*** Begin section ***

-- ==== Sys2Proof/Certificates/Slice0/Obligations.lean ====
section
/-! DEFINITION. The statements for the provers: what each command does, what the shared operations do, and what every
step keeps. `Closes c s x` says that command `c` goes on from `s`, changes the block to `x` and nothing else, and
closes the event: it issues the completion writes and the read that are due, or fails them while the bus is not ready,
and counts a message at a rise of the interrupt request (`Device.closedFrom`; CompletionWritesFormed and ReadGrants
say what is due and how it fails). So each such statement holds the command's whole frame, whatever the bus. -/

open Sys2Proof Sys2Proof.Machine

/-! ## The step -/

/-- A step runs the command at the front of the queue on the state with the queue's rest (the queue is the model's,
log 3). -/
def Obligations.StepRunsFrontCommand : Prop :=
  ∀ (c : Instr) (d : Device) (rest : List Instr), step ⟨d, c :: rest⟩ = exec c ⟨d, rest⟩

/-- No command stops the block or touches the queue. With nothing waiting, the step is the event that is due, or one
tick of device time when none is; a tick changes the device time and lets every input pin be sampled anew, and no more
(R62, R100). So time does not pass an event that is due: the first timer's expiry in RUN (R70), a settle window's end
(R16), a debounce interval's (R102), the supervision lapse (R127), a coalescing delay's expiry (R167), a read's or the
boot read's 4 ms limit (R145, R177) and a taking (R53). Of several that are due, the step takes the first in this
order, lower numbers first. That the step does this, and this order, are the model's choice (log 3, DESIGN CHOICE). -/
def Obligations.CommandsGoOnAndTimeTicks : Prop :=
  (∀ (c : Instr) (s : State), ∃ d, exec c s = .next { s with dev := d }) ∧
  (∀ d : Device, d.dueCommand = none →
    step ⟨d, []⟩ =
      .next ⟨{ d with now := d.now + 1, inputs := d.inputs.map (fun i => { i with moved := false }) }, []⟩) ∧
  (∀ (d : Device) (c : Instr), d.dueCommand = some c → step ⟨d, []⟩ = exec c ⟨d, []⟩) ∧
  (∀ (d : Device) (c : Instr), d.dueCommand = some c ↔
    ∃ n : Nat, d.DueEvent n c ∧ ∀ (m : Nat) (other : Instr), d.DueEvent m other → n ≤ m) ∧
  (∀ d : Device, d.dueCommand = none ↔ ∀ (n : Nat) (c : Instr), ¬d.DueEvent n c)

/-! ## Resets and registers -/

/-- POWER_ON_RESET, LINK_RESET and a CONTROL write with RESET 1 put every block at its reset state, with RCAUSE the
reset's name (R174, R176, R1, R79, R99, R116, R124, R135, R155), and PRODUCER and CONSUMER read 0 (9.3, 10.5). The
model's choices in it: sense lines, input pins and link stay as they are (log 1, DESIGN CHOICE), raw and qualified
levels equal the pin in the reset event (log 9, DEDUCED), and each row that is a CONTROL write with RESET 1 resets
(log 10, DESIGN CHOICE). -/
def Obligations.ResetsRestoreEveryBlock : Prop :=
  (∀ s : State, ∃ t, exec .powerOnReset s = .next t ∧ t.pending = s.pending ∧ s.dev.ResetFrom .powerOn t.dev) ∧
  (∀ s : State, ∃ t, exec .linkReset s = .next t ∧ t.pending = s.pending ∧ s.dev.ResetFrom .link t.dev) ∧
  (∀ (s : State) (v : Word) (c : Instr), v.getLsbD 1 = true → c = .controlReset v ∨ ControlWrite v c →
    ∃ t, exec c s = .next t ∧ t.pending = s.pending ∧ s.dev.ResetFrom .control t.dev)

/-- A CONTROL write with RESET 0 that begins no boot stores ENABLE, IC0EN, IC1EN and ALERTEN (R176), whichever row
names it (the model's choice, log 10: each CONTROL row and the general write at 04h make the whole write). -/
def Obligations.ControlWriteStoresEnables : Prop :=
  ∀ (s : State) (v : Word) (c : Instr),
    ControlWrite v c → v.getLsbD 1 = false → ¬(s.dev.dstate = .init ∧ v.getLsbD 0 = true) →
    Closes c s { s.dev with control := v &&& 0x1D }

*** End section ***

» **Your goal**
Quote verbatim the opening lines of the listing above, ending with the line where "nothing else, and" appears; include both endpoints and nothing more.

» **Answer box**
-- ==== Sys2Proof/Certificates/Slice0/Obligations.lean ====
section
/-! DEFINITION. The statements for the provers: what each command does, what the shared operations do, and what every
step keeps. `Closes c s x` says that command `c` goes on from `s`, changes the block to `x` and nothing else, and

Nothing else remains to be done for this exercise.